Extracting causality from data
But, what about “causation” and the most powerful question of all, “Why”? Prediction is largely centered on correlation, and as the adage goes, correlation is not causation. For example, the ground being wet and the fact of it having rained are highly correlated but tells us nothing of which one is causal, and which one is the result of an event. Causality analysis focusses upon the “Why?” and would tell us that the event of it raining was the cause of the ground getting wet and not that the ground being wet caused the rain (or at least that is true if we set aside condensation effects and the water cycle process for now). This need to extract causality from data is an important concept for engineers in all disciplines. It is this, for example, that lets the risk engineer identify what is driving higher levels of risk in some parts of the pipeline system and with that the guidance on what can best be addressed to lower the risk level.
The future of machine learning
This is where it again gets interesting, and of course, where there is yet another schism in the thought leadership of the future of machine learning. Geoff Hinton believes that deep learning, of which he is the acknowledged father, is equipped to deal with all future needs with the supplement of a few “breakthroughs,” as explained in a recent MIT review article. A little closer to the market is the success enjoyed by machine learning approaches based around Bayesian networks. These lend themselves intuitively as to how we, as individuals base our decisions and how we modify our thinking based upon new information. Recent focus upon these and the concept of “do-calculus” introduced by Judea Pearl, author of “The Book of Why,” has provided significant progress in the quest for a more inferential or causal friendly machine learning toolset.
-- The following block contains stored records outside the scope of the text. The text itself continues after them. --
-- ==== Sys2Proof/Word.lean ====
section
/-! DEFINITION. The word types of KX8: the 8-bit byte of registers, immediates and memory, and the
16-bit address of PC, SP and memory (00_scope.md R9, R11). -/

namespace Sys2Proof

/-- A value of a general register, an immediate or a memory byte, 0 to 255 (R11). -/
abbrev Byte := BitVec 8

/-- A value of PC or SP, or a memory address, 0 to 65535 (R11); sums wrap modulo 65536 (R53). -/
abbrev Addr := BitVec 16

end Sys2Proof
end

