-- ==== Sys2Proof/Safety.lean ====
section
/-! DEFINITION. What counts as a safe run of KX8. Registers and flags hold a value at reset here, so no
step of the machine stops at one that nothing has written (log 5). The step the spec asks of a model
raises the fault UninitRead there, and gives every fault as a result of its own (00_scope.md R13,
60_exceptions.md R233, 40_dispatch.md R129). This file holds that step,
`specStepWith`, over the machine's step and a record of what has been written since reset. It also holds
the machine's invariant and the stack condition of 70_reset_and_hazards.md R264. -/

namespace Sys2Proof.Safety

open Sys2Proof.Machine

/-! ### What has been written since reset -/

/-- The state whose reset value the spec leaves open: a general register or a flag (R35). -/
inductive Loc where
  | reg (r : Reg)
  | z
  | c
  deriving DecidableEq, Repr

/-- Which of A to D, Z and C an instruction has written since reset (R13). -/
structure Marks where
  a : Bool
  b : Bool
  c : Bool
  d : Bool
  zero : Bool
  carry : Bool
  deriving DecidableEq, Repr

/-- After reset everything is unwritten (R260). -/
def Marks.reset : Marks := ⟨false, false, false, false, false, false⟩

/-- Whether a location has been written since reset. -/
def Marks.has (m : Marks) : Loc → Bool
  | .reg .a => m.a
  | .reg .b => m.b
  | .reg .c => m.c
  | .reg .d => m.d
  | .z => m.zero
  | .c => m.carry

/-- Marks a location as written. -/
def Marks.add (m : Marks) : Loc → Marks
  | .reg .a => { m with a := true }
  | .reg .b => { m with b := true }
  | .reg .c => { m with c := true }
  | .reg .d => { m with d := true }
  | .z => { m with zero := true }
  | .c => { m with carry := true }

/-- Marks several locations as written. -/
def Marks.addAll (m : Marks) : List Loc → Marks
  | [] => m
  | l :: rest => Marks.addAll (m.add l) rest

/-! ### What an instruction reads and writes -/

/-- Applies `f` to the registers of a register pair; nothing is read or written when an index is illegal,
because IllegalRegister comes first (R235). -/
def onRR (b1 b2 : Byte) (f : Reg → Reg → List Loc) : List Loc :=
  match operandsRR b1 b2 with
  | .error _ => []
  | .ok (dst, src) => f dst src

/-- Applies `f` to the register of a register-immediate form (R235). -/
def onRI (b1 b2 : Byte) (f : Reg → List Loc) : List Loc :=
  match operandsRI b1 b2 with
  | .error _ => []
  | .ok (dst, _) => f dst

/-- The registers and flags an instruction reads, in the order its rule reads them (R22, R28, R29, R235). -/
def reads : Instr → List Loc
  | .movRR rd rs => onRR rd rs fun _ src => [.reg src]
  | .movRI _ _ => []
  | .addRR rd rs => onRR rd rs fun dst src => [.reg dst, .reg src]
  | .addRI rd imm => onRI rd imm fun dst => [.reg dst]
  | .subRR rd rs => onRR rd rs fun dst src => [.reg dst, .reg src]
  | .subRI rd imm => onRI rd imm fun dst => [.reg dst]
  | .cmpRR rd rs => onRR rd rs fun dst src => [.reg dst, .reg src]
  | .cmpRI rd imm => onRI rd imm fun dst => [.reg dst]
  | .mul rd rs => onRR rd rs fun dst src => [.reg dst, .reg src]
  | .div rd rs => onRR rd rs fun dst src => [.reg dst, .reg src]
  | .jmp _ => []
  | .jz _ => [.z]
  | .jnz _ => [.z]
  | .call _ => []
  | .ret => []
  | .hlt => []

/-- The registers and flags an instruction writes when it does not fault (R22, R28, R29, R30). -/
def writes : Instr → List Loc
  | .movRR rd rs => onRR rd rs fun dst _ => [.reg dst, .z]
  | .movRI rd imm => onRI rd imm fun dst => [.reg dst, .z]
  | .addRR rd rs => onRR rd rs fun dst _ => [.reg dst, .z, .c]
  | .addRI rd imm => onRI rd imm fun dst => [.reg dst, .z, .c]
  | .subRR rd rs => onRR rd rs fun dst _ => [.reg dst, .z, .c]
  | .subRI rd imm => onRI rd imm fun dst => [.reg dst, .z, .c]
  | .cmpRR rd rs => onRR rd rs fun _ _ => [.z, .c]
  | .cmpRI rd imm => onRI rd imm fun _ => [.z, .c]
  | .mul rd rs => onRR rd rs fun dst _ => [.reg dst, .z, .c]
  | .div rd rs => onRR rd rs fun dst _ => [.reg dst, .z]
  | .jmp _ => []
  | .jz _ => []
  | .jnz _ => []
  | .call _ => []
  | .ret => []
  | .hlt => []

/-- The first location the instruction reads that nothing has written since reset (R233, R235). -/
def uninitRead (m : Marks) (i : Instr) : Option Loc := (reads i).find? fun l => !m.has l

/-- The marks after an instruction that took no fault. A faulting instruction leaves them as they were
(R234, log 19). -/
def Marks.after (m : Marks) (i : Instr) : Marks := m.addAll (writes i)

/-! ### The spec's own step -/

/-- The faults of the spec's model step (R129). Each is raised by `specStepWith` alone. -/
inductive SpecFault where
  /-- The step ended in Faulted (R126), with its cause, the state that fault entry leaves for the host
  (R234) and the marks. Safe: the state is the one the spec gives. -/
  | execution (cause : HwFault) (final : State) (marks : Marks)
  /-- UninitRead (R13, R233): the step read a location that nothing has written since reset. Safe: nothing
  follows from the value read. -/
  | uninitRead (l : Loc)
  /-- A step asked of a core that is not Running, which has none (R120). Safe: the step does not exist
  (log 7). -/
  | noStep (f : Fault)
  deriving DecidableEq, Repr

/-- The three results of the spec's model step (R129): the next state, with the marks; a fault, which
carries its cause; or a refusal. -/
abbrev SpecOutcome := Host.Outcome (State × Marks) SpecFault Refusal

/-- The result of a step whose instruction left the state `t` (R126, R129): a fault with its cause when
that state is Faulted, else the next state. -/
def specResult (m : Marks) (i : Instr) (t : State) : SpecOutcome :=
  match t.recordedFault with
  | some f => .fault (.execution f t m)
  | none => .next (t, m.after i)

/-- The spec's model step (R129): the machine's step with every fault a result of its own, and with
UninitRead where R233 raises it. Its place in the order of R235 is after IllegalOpcode and
IllegalRegister and before DivideByZero. -/
def specStepWith (opc : OpcodeMap) (s : State) (m : Marks) : SpecOutcome :=
  match s.run with
  | .running =>
    match fetchInstr opc s with
    | .error f => .fault (.execution f (takeFault f s.pc s) m)
    | .ok i =>
      match uninitRead m i with
      | some l => .fault (.uninitRead l)
      | none =>
        match exec i s with
        | .next t => specResult m i t
        | .fault f => .fault (.noStep f)
        | .refused r => .refused r
  | .halted => .fault (.noStep .stepWhileHalted)
  | .faulted => .fault (.noStep (.stepWhileFaulted s.fcause s.finfo))

/-- `n` steps of the spec's model; the result of the first that has no next state. -/
def specRunWith (opc : OpcodeMap) : Nat → State → Marks → SpecOutcome
  | 0, s, m => .next (s, m)
  | n + 1, s, m =>
    match specStepWith opc s m with
    | .next (t, m') => specRunWith opc n t m'
    | .fault f => .fault f
    | .refused r => .refused r

/-- The value of a location, flags as bytes, for comparing two states. -/
def valueAt (s : State) : Loc → Byte
  | .reg r => s.reg r
  | .z => if s.z then 1 else 0
  | .c => if s.c then 1 else 0

/-- Two states that may differ only in what has not been written since reset. -/
def SameWritten (m : Marks) (s t : State) : Prop :=
  s.pc = t.pc ∧ s.sp = t.sp ∧ s.run = t.run ∧ s.fcause = t.fcause ∧ s.finfo = t.finfo ∧ s.mem = t.mem ∧
    ∀ l, m.has l = true → valueAt s l = valueAt t l

/-! ### The invariant of the machine -/

/-- The fault status agrees with the run state, and records a value its fault can have (R31, R32, R231). -/
def faultStatusOk (opc : OpcodeMap) (s : State) : Bool :=
  match s.run with
  | .running => s.fcause == 0 && s.finfo == 0
  | .halted => s.fcause == 0 && s.finfo == 0
  | .faulted =>
    (s.fcause == 1 && (opc.lookup s.finfo).isNone)
      || (s.fcause == 2 && !legalIndex s.finfo)
      || (s.fcause == 3 && legalIndex s.finfo)

/-- What every state of a run satisfies: memory in canonical form and an honest fault status. -/
def invWith (opc : OpcodeMap) (s : State) : Bool := s.mem.wf && faultStatusOk opc s

/-! ### What an instruction leaves unchanged -/

/-- Every byte of memory reads as before. -/
def SameBytes (s t : State) : Prop := ∀ a, t.load a = s.load a

/-- Every general register but one reads as before. -/
def SameRegsBut (dst : Reg) (s t : State) : Prop := ∀ r, r ≠ dst → t.reg r = s.reg r

/-- Every general register reads as before. -/
def SameRegs (s t : State) : Prop := ∀ r, t.reg r = s.reg r

/-- The run state and the fault status are as before. -/
def SameStatus (s t : State) : Prop := t.run = s.run ∧ t.fcause = s.fcause ∧ t.finfo = s.finfo

/-! ### The stack and the image -/

/-- The addresses the stack occupies at call depth `k` (R264): `SP_INIT - 2k` to `SP_INIT - 1`, mod 65536. -/
def stackArea (spInit : Addr) (k : Nat) : List Addr :=
  (List.range (2 * k)).map fun j => spInit - BitVec.ofNat 16 (j + 1)

/-- The stack at depth `k` touches no byte of an image of `n` bytes (R264). -/
def stackClear (spInit : Addr) (k n : Nat) : Bool := (stackArea spInit k).all fun a => decide (n ≤ a.toNat)

/-- A state from which the spec's model runs `n` steps, or to its HLT, without any fault (R129, R264). -/
def safeFor (opc : OpcodeMap) : Nat → State → Marks → Bool
  | 0, _, _ => true
  | n + 1, s, m =>
    match specStepWith opc s m with
    | .next (t, m') => decide (t.run = .halted) || safeFor opc n t m'
    | .fault _ => false
    | .refused _ => false

end Sys2Proof.Safety
end

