theorem test_decode_jz :
    decode [0b00001100, 0b00010000, 0b00000000] = .ok (.jz 0x0010, []) := rfl

theorem test_decode_jnz :
    decode [0b00001101, 0b00000000, 0b10000000] = .ok (.jnz 0x8000, []) := rfl

theorem test_decode_call :
    decode [0b00001110, 0b01000000, 0b00000000, 0b00001111] = .ok (.call 0x0040, [0x0F]) := rfl

theorem test_decode_ret : decode [0b00001111, 0b00010000] = .ok (.ret, [0x10]) := rfl

theorem test_decode_hlt : decode [0b00010000] = .ok (.hlt, []) := rfl

/-- R88: the bytes just outside the opcode range, and the ends of the byte stream. -/
theorem test_decode_rejects :
    decode [0x00, 1, 2] = .error (.illegalOpcode 0x00) ∧ decode [0x11] = .error (.illegalOpcode 0x11) ∧
    decode [] = .error .noOpcode ∧ decode [0x0B, 0x34] = .error (.truncated .jmp) :=
  ⟨rfl, rfl, rfl, rfl⟩

/-- R82, R85: the words of 95_test_vectors.md V-CALL 1, V-CMP 6 and V-HLT 1. -/
theorem test_encode : encode (.call 0x0040) = [0x0E, 0x40, 0x00] ∧
    encode (.cmpRI 3 255) = [0x08, 0x03, 0xFF] ∧ encode .hlt = [0x10] := by decide

theorem test_decodeTableWord : decodeTableWord 24 0x12340B = some (.jmp 0x1234) ∧
    decodeTableWord 8 0x03 = some (.addRR 0 0) ∧ decodeTableWord 8 0x11 = none := by decide

theorem test_withFetchWord :
    see (step (State.reset.withFetchWord 24 0x12340B)) (fun t => t.pc) = some 0x1234 := by decide

/-! ### One step of each instruction (95_test_vectors.md) -/

/-- R140's example. -/
theorem test_movRR : see (step { machineAt 0x10 [0x01, 0, 1] with regs := ⟨7, 0, 1, 1⟩, c := true })
    aluA = some (0, true, true) := by decide

/-- R140, corner case: `mov a, a` tests for zero. -/
theorem test_movRR_same : see (step { machineAt 0 [0x01, 0, 0] with regs := ⟨7, 0, 0, 0⟩, z := true })
    aluA = some (7, false, false) := by decide

theorem test_movRI : see (step { machineAt 0xFFFD [0x02, 0, 0xFF] with c := true })
    (fun t => (aluA t, t.pc)) = some ((255, false, true), 0x0000) := by decide

/-- V-ADD 1. -/
theorem test_addRR_carry : see (step { machineAt 0 [0x03, 0, 1] with regs := ⟨200, 100, 0, 0⟩ })
    aluA = some (44, false, true) := by decide

/-- V-ADD 5: the source is also the destination. -/
theorem test_addRR_same : see (step { machineAt 0 [0x03, 0, 0] with regs := ⟨128, 0, 0, 0⟩ })
    aluA = some (0, true, true) := by decide

/-- V-ADD 6. -/
theorem test_addRI : see (step { machineAt 0 [0x04, 0, 0x0A] with regs := ⟨250, 0, 0, 0⟩ })
    aluA = some (4, false, true) := by decide

/-- V-DISPATCH 4: the operand bytes wrap. -/
theorem test_addRI_wrap : see (step { machineAt 0xFFFE [0x04, 0, 5] with regs := ⟨1, 0, 0, 0⟩ })
    (fun t => (aluA t, t.pc)) = some ((6, false, false), 0x0001) := by decide

/-- V-SUB 2. -/
theorem test_subRR_borrow : see (step { machineAt 0 [0x05, 0, 1] with regs := ⟨3, 5, 0, 0⟩ })
    aluA = some (254, false, true) := by decide

/-- V-SUB 4. -/
theorem test_subRR_equal : see (step { machineAt 0 [0x05, 0, 1] with regs := ⟨5, 5, 0, 0⟩, c := true })
    aluA = some (0, true, false) := by decide

/-- V-SUB 9. -/
theorem test_subRI : see (step (machineAt 0 [0x06, 2, 1]))
    (fun t => (t.regs.c, t.z, t.c)) = some (255, false, true) := by decide

/-- V-CMP 3. -/
theorem test_cmpRR : see (step { machineAt 0 [0x07, 0, 1] with regs := ⟨3, 7, 0, 0⟩ })
    (fun t => (aluA t, t.regs.b)) = some ((3, false, true), 7) := by decide

/-- V-CMP 6. -/
theorem test_cmpRI : see (step { machineAt 0 [0x08, 3, 0xFF] with regs := ⟨0, 0, 0, 255⟩ })
    (fun t => (t.regs.d, t.z, t.c)) = some (255, true, false) := by decide

/-- V-MUL 2. -/
theorem test_mul : see (step { machineAt 0 [0x09, 0, 1] with regs := ⟨16, 16, 0, 0⟩ })
    aluA = some (0, true, true) := by decide

/-- V-MUL 3. -/
theorem test_mul_fits : see (step { machineAt 0 [0x09, 0, 1] with regs := ⟨15, 17, 0, 0⟩, c := true })
    aluA = some (255, false, false) := by decide

/-- V-DIV 1. -/
theorem test_div : see (step { machineAt 0 [0x0A, 0, 1] with regs := ⟨7, 2, 0, 0⟩, c := true })
    aluA = some (3, false, true) := by decide

/-- V-DIV 6. -/
theorem test_div_zero : see (step { machineAt 0x10 [0x0A, 0, 1] with regs := ⟨9, 0, 0, 0⟩, c := true })
    (fun t => (faultView t, aluA t)) = some ((.faulted, 3, 1, 0x10), (9, false, true)) := by decide

/-- V-JUMP 1. -/
theorem test_jmp : see (step (machineAt 0 [0x0B, 0x34, 0x12])) (fun t => t.pc) = some 0x1234 := by decide

/-- V-JUMP 6: the operand bytes wrap. -/
theorem test_jmp_wrap :
    see (step (machineAt 0xFFFE [0x0B, 0x34, 0x12])) (fun t => t.pc) = some 0x1234 := by decide

/-- V-JUMP 2. -/
theorem test_jz_taken : see (step { machineAt 5 [0x0C, 0x10, 0] with z := true })
    (fun t => t.pc) = some 0x0010 := by decide

/-- V-JUMP 3. -/
theorem test_jz_not_taken : see (step (machineAt 5 [0x0C, 0x10, 0])) (fun t => t.pc) = some 0x0008 := by
  decide

/-- V-JUMP 4. -/
theorem test_jnz_taken : see (step (machineAt 5 [0x0D, 3, 0])) (fun t => t.pc) = some 0x0003 := by decide

/-- V-JUMP 5. -/
theorem test_jnz_not_taken : see (step { machineAt 5 [0x0D, 3, 0] with z := true })
    (fun t => t.pc) = some 0x0008 := by decide

/-- V-CALL 1. -/
theorem test_call : see (step { machineAt 0x10 [0x0E, 0x40, 0x00] with sp := 0x0100 })
    (fun t => (t.pc, t.sp, t.load 0xFF, t.load 0xFE)) = some (0x40, 0xFE, 0x00, 0x13) := by decide

/-- V-CALL 3: the pushed bytes wrap. -/
theorem test_call_wrap : see (step { machineAt 0x10 [0x0E, 0x40, 0x00] with sp := 0x0001 })
    (fun t => (t.sp, t.load 0x0000, t.load 0xFFFF)) = some (0xFFFF, 0x00, 0x13) := by decide

/-- V-RET 6: the popped bytes wrap. -/
theorem test_ret_wrap :
    see (exec .ret { machineAt 0xFFFF [0x13, 0x02] with pc := 0x40, sp := 0xFFFF })
      (fun t => (t.pc, t.sp)) = some (0x0213, 0x0001) := by decide

/-- V-HLT 2. -/
theorem test_hlt : see (step (machineAt 0xFFFF [0x10])) faultView = some (.halted, 0, 0, 0x0000) := by
  decide

/-- V-DISPATCH 2. -/
theorem test_illegal_opcode :
    see (step (machineAt 5 [0x11])) faultView = some (.faulted, 1, 0x11, 5) := by decide

/-- V-ADD 9: byte 1 is checked first. -/
theorem test_illegal_register :
    see (step (machineAt 5 [0x03, 9, 7])) faultView = some (.faulted, 2, 9, 5) := by decide

/-- V-DIV 9: the register check comes before the divisor check. -/
theorem test_illegal_register_in_div :
    see (step (machineAt 0 [0x0A, 0, 4])) faultView = some (.faulted, 2, 4, 0) := by decide

/-- V-HLT 3 and V-DISPATCH 5: no step exists. -/
theorem test_no_step : step { machineAt 0 [0x10] with run := .halted } = .fault .stepWhileHalted ∧
    step { machineAt 0 [0x10] with run := .faulted, fcause := 3, finfo := 1 } =
      .fault (.stepWhileFaulted 3 1) := ⟨rfl, rfl⟩

/-- V-STACK 2. -/
theorem test_push_pop : let s := State.reset.push16 0xABCD
    (s.load 0xFFFF, s.load 0xFFFE, s.sp) = (0xAB, 0xCD, 0xFFFE) ∧ s.pop16.1 = 0xABCD := by decide

/-- V-DISPATCH 6 and V-JUMP 8: the spec's own step. -/
theorem test_uninit : specStepWith Config.referenceOpc (machineAt 0 [0x04, 0, 1]) Marks.reset =
      .fault (.uninitRead (.reg .a)) ∧
    specStepWith Config.referenceOpc (machineAt 0 [0x0C, 0x10, 0]) Marks.reset =
      .fault (.uninitRead .z) :=
  ⟨rfl, rfl⟩

/-- R126, R129: a step that ends in Faulted is a fault that carries its cause (V-DISPATCH 2). -/
theorem test_spec_fault : let s := machineAt 5 [0x11]
    specStepWith Config.referenceOpc s Marks.reset =
      .fault (.execution (.illegalOpcode 0x11) { s with run := .faulted, fcause := 1, finfo := 0x11 }
        Marks.reset) := rfl

/-- R58, R60: writing the fill byte back leaves nothing listed. -/
theorem test_memory_canonical : ((Memory.write [] 7 5).write 3 1).wf = true ∧
    (Memory.write [] 7 5).write 7 0 = [] := by decide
Bayesian Network models the foundation for next-generation risk management
We at DNV GL have invested significantly in the utilization of Bayesian Network models as a foundation for next-generation risk management and in the advancement of pipeline leak detection systems. These, and other data driven solutions, will become an important part of our product line. In a subsequent article, I will look at the fundamentals of Bayesian Statistics and why it is such a powerful vehicle for machine learning. Most importantly, we will get into why Bayesian methods may well become an engineer’s best friend when answering their “why?” questions!